EXERCISE INSTRUCTIONS —
Read the records below. Copy each line where the string "aborted" occurs.

INFORMATION SUPPLIED —
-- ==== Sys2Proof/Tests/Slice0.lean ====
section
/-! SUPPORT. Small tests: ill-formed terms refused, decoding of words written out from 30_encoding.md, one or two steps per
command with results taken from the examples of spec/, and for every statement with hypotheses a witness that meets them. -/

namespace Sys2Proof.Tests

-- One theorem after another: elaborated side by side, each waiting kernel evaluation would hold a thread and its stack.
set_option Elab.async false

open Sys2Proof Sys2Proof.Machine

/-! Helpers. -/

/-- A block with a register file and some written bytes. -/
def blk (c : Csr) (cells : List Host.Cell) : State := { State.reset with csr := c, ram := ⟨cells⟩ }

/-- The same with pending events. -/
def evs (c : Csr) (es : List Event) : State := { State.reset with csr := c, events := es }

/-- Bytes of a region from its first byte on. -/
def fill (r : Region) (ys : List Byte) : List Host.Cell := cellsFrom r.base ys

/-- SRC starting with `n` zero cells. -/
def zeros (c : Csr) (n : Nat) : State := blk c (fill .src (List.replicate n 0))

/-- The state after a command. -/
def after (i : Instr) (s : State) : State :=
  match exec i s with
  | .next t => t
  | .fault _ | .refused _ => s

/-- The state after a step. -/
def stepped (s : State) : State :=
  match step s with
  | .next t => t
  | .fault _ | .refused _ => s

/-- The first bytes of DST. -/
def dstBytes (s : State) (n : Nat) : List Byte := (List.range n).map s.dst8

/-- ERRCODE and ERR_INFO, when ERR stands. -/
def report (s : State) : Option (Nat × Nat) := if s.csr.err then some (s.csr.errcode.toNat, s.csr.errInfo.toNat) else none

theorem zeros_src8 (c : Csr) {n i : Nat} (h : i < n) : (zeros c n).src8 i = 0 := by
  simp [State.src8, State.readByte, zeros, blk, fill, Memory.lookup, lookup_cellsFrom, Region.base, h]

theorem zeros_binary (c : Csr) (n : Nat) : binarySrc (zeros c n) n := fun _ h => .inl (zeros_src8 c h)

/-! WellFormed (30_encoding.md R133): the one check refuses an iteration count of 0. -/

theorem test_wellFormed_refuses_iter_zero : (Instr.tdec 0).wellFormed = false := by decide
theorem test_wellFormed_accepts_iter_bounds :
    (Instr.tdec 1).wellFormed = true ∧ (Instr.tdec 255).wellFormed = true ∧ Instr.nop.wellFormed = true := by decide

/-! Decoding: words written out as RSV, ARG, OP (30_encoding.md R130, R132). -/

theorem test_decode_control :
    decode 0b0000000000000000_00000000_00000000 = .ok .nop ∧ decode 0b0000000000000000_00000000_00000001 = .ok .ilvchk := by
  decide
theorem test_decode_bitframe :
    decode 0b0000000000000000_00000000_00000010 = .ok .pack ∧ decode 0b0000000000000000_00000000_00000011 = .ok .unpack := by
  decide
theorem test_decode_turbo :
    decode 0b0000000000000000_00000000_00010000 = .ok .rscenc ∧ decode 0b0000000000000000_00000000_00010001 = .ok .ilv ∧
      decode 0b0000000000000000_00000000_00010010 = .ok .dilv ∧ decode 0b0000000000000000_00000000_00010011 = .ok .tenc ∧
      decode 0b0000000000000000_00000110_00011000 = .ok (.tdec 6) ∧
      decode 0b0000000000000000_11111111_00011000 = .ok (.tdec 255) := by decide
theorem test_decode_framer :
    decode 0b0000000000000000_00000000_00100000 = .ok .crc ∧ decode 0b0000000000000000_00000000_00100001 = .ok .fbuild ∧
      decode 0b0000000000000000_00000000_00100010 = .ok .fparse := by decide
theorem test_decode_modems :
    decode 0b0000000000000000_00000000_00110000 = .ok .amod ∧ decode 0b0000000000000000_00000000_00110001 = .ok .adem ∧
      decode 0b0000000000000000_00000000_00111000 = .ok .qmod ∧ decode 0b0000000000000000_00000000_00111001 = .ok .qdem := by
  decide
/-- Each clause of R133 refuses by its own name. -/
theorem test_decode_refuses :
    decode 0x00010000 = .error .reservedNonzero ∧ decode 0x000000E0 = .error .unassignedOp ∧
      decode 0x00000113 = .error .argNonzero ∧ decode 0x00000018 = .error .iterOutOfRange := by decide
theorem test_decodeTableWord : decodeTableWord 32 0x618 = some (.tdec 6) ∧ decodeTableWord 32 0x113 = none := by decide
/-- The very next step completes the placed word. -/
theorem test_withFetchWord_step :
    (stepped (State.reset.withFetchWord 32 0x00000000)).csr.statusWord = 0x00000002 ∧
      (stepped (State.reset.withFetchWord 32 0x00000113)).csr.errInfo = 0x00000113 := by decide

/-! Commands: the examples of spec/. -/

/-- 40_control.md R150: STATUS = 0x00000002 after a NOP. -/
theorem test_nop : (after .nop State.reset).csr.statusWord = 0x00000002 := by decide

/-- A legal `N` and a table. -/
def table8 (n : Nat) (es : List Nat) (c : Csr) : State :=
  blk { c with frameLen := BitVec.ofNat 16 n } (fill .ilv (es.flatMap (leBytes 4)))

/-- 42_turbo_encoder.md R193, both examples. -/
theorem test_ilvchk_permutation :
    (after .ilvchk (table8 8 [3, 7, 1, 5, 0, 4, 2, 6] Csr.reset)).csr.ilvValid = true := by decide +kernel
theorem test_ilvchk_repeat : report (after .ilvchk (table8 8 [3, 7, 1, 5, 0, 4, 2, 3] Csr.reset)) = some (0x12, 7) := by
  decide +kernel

* * *

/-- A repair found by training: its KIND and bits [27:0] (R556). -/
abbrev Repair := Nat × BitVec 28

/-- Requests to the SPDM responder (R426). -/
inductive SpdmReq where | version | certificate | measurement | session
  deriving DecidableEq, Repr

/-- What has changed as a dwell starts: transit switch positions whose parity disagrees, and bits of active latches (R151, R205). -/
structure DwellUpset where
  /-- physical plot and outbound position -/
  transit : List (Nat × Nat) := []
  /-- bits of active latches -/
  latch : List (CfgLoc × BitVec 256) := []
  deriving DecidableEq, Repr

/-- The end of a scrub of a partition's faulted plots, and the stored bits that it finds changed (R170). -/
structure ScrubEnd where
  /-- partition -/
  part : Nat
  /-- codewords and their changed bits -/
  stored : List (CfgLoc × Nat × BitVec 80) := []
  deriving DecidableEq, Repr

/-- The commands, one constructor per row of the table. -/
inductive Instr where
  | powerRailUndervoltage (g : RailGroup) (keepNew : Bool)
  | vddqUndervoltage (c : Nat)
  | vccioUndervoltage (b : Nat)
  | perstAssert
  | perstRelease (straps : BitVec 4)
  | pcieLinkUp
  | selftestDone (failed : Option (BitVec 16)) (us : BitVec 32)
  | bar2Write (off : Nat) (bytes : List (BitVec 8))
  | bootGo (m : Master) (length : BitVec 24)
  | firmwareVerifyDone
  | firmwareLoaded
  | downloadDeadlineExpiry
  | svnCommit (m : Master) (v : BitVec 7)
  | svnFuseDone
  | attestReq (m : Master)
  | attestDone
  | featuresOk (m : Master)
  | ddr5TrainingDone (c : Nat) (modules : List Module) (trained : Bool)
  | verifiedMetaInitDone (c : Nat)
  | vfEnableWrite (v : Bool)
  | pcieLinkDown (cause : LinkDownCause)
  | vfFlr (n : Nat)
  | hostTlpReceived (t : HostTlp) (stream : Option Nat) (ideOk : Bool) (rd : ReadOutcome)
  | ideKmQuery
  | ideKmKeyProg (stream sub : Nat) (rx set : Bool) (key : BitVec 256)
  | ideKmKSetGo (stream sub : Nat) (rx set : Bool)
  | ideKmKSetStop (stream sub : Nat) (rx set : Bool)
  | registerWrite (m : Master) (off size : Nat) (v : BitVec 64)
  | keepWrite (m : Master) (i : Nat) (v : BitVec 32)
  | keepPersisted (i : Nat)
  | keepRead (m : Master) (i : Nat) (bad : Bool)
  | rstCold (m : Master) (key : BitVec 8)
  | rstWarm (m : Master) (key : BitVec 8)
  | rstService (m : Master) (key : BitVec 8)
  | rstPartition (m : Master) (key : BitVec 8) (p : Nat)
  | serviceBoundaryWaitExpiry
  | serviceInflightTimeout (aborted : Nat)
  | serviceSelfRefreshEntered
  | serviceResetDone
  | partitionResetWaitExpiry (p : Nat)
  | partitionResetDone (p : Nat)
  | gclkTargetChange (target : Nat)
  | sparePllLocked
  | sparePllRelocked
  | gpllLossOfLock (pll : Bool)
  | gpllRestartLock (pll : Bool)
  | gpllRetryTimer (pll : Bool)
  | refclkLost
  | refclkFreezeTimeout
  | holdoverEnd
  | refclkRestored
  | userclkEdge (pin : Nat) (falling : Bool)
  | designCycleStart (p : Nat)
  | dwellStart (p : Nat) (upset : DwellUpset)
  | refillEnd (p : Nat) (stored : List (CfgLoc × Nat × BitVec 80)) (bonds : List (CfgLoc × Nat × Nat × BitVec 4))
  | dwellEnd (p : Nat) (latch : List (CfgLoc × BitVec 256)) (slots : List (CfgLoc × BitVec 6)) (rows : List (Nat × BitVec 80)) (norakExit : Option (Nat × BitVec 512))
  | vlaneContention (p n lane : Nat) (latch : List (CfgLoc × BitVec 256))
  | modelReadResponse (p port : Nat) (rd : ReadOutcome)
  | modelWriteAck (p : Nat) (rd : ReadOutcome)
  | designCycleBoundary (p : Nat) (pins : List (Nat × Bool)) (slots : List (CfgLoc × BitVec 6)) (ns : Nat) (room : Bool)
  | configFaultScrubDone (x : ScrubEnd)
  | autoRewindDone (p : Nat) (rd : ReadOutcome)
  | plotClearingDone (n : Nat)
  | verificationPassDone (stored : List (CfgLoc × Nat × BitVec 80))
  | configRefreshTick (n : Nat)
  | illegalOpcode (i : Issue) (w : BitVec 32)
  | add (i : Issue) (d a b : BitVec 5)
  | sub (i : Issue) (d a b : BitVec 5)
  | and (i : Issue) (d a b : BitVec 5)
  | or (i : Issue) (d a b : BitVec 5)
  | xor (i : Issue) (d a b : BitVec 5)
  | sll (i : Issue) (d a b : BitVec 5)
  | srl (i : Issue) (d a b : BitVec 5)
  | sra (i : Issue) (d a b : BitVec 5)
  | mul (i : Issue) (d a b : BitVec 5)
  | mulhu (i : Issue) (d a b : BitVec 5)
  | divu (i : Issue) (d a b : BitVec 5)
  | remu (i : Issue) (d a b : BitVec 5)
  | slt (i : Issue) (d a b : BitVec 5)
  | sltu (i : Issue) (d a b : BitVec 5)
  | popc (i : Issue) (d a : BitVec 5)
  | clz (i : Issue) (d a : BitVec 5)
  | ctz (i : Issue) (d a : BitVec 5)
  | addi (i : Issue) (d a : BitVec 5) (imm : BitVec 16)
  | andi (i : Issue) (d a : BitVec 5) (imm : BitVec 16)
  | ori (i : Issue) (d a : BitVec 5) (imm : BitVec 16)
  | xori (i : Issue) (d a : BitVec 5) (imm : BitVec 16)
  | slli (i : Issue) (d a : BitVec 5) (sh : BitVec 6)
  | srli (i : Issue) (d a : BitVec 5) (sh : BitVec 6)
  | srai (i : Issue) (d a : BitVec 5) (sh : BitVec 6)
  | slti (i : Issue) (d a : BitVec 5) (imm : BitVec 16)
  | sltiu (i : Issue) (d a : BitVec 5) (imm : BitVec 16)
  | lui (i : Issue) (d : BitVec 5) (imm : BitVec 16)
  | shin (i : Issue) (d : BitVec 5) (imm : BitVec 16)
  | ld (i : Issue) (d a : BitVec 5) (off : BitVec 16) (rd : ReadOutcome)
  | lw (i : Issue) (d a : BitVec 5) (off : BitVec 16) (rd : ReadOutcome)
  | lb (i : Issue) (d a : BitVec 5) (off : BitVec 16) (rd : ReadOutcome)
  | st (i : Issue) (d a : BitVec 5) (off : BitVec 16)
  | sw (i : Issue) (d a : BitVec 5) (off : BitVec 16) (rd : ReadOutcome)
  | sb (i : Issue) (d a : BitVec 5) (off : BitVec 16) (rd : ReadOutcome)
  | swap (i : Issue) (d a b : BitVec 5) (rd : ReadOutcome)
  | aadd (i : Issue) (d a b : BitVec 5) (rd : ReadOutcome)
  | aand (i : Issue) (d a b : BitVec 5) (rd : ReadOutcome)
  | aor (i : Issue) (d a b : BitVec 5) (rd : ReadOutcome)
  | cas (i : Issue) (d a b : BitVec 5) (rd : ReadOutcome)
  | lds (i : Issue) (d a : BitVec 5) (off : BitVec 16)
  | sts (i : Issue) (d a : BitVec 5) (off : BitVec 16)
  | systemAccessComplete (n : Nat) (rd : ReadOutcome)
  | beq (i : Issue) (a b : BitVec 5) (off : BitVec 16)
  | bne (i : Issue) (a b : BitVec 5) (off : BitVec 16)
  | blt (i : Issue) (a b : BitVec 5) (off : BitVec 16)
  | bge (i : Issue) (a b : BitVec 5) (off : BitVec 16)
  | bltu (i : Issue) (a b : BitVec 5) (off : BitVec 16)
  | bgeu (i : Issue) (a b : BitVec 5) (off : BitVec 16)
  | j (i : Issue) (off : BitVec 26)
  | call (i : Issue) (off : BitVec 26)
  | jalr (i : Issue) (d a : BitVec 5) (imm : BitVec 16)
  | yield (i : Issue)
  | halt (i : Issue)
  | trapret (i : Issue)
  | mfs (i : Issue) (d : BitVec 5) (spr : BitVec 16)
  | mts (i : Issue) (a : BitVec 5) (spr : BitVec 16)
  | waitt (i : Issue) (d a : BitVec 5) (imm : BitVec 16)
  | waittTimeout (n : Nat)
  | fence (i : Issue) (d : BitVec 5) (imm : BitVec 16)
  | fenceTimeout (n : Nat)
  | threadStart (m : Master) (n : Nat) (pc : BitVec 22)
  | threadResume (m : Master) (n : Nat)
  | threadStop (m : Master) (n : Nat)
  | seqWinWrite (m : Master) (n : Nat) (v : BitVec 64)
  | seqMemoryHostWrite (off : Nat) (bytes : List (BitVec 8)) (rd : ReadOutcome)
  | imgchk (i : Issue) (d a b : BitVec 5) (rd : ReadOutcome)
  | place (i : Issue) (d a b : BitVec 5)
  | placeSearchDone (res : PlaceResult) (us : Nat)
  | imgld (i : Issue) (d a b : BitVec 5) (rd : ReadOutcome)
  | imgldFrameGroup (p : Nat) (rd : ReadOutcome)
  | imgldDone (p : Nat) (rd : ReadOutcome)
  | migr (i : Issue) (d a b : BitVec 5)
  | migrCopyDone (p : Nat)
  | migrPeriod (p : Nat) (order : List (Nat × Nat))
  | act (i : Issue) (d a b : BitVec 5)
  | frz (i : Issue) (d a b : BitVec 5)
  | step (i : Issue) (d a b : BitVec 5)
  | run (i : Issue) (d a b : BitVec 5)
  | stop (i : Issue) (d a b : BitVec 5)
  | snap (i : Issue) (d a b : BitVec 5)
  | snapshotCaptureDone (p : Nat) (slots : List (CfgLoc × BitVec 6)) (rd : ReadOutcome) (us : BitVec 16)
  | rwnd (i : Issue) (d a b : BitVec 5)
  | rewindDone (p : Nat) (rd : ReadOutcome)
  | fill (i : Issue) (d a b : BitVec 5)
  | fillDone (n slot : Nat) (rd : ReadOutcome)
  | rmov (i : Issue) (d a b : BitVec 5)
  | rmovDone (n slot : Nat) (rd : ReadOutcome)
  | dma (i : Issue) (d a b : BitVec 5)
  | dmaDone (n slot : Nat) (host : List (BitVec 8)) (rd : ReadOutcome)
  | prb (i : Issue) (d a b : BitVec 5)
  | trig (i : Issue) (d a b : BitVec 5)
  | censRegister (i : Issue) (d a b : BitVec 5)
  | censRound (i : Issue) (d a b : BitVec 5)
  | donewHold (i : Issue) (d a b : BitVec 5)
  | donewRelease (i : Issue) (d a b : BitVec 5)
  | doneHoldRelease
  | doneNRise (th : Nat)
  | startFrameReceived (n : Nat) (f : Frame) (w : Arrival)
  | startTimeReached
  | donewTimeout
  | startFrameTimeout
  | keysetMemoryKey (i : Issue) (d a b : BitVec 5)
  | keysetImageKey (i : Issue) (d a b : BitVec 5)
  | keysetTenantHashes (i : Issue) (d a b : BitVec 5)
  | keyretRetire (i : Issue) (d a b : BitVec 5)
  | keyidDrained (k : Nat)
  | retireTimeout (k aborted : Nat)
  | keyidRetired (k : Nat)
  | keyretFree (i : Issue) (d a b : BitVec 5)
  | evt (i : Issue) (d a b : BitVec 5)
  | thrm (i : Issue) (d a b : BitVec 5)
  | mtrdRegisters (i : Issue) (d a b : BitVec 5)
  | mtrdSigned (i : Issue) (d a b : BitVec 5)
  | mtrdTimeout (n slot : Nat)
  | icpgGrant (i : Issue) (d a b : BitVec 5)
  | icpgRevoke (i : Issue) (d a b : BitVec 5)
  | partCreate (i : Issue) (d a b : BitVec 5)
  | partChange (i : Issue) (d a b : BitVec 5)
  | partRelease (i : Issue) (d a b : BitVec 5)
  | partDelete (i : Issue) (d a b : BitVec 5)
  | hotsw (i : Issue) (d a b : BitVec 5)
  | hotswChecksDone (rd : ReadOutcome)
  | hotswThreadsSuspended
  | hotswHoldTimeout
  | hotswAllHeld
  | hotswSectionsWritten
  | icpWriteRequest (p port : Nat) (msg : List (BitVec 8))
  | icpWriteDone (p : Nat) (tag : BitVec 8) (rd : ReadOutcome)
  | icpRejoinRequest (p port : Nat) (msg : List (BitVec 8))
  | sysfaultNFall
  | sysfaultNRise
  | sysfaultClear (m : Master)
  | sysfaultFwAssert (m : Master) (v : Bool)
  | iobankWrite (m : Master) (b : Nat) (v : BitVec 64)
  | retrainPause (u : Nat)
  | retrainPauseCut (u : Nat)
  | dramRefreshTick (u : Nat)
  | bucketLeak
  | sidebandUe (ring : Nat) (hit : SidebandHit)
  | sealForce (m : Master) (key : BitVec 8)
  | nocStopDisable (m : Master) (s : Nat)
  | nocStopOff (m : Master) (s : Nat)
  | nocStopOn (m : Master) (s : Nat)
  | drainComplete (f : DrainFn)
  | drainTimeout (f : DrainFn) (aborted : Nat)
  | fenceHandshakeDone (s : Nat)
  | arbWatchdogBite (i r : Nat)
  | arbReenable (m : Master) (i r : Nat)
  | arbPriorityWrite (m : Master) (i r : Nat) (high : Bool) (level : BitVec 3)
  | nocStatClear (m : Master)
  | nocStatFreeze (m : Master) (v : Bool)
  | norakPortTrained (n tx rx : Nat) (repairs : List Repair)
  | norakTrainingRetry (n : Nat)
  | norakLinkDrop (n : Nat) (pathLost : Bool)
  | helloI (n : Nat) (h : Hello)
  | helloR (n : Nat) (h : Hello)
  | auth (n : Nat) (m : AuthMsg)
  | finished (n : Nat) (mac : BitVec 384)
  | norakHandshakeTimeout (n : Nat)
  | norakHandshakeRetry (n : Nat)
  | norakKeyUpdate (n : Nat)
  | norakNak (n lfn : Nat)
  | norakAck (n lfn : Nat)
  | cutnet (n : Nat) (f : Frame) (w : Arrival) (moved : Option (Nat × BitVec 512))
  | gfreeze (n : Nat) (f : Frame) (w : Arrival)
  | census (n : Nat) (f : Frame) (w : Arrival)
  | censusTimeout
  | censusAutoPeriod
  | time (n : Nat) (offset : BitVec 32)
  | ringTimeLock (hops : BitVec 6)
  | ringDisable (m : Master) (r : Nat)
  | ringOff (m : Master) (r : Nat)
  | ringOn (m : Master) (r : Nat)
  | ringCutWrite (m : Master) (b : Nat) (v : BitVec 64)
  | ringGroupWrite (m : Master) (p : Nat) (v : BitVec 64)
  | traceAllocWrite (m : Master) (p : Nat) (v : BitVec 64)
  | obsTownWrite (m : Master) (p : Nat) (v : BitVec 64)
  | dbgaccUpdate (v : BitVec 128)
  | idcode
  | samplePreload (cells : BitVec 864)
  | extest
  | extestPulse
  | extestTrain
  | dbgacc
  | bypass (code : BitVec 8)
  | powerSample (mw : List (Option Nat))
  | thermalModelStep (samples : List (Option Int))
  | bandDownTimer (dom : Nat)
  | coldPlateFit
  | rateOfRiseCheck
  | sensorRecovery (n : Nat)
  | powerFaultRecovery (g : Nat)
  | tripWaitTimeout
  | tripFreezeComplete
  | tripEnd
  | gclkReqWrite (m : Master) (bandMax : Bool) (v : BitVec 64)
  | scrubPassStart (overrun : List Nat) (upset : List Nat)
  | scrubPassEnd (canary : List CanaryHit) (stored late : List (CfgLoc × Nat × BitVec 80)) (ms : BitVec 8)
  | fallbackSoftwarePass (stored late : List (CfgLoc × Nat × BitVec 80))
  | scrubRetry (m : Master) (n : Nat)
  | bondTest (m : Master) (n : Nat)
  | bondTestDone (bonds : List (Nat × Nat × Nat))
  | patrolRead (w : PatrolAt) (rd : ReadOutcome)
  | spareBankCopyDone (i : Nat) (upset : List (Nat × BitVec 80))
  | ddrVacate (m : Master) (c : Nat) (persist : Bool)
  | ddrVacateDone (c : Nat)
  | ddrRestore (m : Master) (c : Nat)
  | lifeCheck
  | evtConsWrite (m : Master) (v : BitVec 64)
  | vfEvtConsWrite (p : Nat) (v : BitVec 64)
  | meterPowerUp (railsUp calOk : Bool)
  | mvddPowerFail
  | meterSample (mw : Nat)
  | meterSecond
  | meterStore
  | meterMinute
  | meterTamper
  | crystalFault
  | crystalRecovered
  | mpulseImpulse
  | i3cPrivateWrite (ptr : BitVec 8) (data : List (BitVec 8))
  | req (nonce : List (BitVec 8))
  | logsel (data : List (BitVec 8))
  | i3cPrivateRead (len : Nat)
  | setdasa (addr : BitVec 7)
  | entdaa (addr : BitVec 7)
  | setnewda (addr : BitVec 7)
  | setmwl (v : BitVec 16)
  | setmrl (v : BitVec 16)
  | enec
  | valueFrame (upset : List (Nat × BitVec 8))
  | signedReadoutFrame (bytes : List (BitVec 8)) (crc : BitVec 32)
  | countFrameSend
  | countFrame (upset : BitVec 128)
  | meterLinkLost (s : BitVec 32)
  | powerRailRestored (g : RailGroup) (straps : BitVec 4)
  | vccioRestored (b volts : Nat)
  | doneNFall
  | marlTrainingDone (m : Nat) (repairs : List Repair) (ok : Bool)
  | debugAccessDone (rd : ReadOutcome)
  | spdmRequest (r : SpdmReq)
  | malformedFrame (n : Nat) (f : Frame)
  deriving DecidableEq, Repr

ANSWER TO THE PROBLEM —
  | serviceInflightTimeout (aborted : Nat)
  | retireTimeout (k aborted : Nat)
  | drainTimeout (f : DrainFn) (aborted : Nat)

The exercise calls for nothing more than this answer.